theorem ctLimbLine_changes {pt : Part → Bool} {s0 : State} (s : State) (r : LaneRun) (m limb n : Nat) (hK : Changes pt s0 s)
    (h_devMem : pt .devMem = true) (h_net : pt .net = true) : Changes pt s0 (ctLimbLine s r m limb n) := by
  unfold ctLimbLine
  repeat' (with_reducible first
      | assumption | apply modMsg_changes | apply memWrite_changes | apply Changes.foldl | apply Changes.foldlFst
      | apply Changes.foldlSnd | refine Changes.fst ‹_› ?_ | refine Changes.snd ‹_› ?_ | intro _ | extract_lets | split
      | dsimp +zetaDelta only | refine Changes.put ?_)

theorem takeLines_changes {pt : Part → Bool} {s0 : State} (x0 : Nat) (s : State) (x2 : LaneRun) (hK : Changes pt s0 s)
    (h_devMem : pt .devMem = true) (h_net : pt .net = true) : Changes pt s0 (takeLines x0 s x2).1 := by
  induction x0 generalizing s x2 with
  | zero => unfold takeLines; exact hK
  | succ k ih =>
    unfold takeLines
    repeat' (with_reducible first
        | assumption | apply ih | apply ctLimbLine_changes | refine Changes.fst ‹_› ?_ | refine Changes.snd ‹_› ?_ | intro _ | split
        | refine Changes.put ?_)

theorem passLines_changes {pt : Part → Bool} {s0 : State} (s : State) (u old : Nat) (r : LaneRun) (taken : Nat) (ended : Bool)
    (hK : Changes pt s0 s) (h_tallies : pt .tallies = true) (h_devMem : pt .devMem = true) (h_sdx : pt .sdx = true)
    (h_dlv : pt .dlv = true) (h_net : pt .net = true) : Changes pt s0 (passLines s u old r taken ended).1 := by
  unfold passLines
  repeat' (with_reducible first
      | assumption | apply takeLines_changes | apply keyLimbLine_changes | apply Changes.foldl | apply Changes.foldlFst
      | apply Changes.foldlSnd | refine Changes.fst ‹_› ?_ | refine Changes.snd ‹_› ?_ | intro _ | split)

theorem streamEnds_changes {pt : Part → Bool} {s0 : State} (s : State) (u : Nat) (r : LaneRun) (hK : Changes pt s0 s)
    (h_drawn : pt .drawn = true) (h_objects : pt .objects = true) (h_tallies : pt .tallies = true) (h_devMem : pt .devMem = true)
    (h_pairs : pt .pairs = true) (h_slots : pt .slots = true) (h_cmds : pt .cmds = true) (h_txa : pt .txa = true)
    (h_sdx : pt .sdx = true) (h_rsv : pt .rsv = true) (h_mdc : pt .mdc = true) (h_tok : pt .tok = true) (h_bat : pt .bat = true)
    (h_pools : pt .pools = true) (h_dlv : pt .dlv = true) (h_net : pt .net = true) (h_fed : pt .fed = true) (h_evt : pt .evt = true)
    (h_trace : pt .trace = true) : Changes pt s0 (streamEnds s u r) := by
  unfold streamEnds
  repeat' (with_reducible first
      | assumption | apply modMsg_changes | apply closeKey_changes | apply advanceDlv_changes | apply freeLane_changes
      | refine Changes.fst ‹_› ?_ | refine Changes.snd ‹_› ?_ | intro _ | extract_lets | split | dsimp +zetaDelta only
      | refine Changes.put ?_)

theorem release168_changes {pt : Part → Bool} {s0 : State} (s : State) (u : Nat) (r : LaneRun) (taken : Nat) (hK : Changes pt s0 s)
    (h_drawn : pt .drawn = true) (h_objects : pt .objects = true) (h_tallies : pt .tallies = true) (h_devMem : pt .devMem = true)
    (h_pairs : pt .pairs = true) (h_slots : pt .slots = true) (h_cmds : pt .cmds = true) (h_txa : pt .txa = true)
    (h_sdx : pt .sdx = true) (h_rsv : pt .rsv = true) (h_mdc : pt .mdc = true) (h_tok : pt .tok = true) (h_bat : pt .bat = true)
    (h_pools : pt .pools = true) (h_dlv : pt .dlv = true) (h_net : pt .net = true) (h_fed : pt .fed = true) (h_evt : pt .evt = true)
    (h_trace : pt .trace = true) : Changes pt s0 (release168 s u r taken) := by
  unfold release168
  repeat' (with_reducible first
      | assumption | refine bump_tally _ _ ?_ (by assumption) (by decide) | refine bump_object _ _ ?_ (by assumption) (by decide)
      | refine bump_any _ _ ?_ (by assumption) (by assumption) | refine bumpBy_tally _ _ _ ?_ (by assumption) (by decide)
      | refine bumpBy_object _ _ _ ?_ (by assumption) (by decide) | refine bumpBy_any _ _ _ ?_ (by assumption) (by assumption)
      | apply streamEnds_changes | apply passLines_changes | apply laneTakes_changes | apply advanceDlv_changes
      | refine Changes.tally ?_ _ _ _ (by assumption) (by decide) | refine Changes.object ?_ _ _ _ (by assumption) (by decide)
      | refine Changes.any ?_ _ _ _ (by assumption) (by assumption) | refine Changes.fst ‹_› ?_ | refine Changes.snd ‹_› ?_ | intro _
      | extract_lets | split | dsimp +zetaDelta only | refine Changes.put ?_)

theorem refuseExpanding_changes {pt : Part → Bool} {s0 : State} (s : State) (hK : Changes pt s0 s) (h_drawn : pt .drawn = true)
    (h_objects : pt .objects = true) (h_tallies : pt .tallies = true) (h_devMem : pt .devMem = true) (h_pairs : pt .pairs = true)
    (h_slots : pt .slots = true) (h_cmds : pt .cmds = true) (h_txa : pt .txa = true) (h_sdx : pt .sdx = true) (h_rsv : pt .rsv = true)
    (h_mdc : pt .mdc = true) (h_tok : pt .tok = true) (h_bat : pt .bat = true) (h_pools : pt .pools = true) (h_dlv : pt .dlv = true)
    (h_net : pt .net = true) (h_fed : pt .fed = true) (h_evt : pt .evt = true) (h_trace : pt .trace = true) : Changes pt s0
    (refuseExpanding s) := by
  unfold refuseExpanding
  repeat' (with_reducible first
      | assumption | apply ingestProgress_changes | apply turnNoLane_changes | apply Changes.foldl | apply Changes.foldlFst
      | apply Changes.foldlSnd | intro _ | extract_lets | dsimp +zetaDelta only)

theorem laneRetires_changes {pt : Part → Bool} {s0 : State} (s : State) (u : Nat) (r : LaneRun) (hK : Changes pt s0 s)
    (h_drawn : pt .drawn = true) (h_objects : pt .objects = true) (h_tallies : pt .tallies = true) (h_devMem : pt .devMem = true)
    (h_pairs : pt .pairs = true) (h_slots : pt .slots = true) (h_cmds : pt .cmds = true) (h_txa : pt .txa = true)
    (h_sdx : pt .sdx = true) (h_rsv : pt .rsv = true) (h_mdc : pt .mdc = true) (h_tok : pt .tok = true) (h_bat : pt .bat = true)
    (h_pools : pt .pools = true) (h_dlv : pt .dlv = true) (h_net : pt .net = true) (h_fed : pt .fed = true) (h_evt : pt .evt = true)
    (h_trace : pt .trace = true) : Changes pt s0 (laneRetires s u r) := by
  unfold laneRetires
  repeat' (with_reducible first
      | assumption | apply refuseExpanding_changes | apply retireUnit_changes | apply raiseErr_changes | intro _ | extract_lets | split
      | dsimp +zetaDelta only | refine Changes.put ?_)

+---+

§ What you are asked to do
In the material, find each line with the word "ended" and list it.

§ Written solution
theorem passLines_changes {pt : Part → Bool} {s0 : State} (s : State) (u old : Nat) (r : LaneRun) (taken : Nat) (ended : Bool)
    (h_dlv : pt .dlv = true) (h_net : pt .net = true) : Changes pt s0 (passLines s u old r taken ended).1 := by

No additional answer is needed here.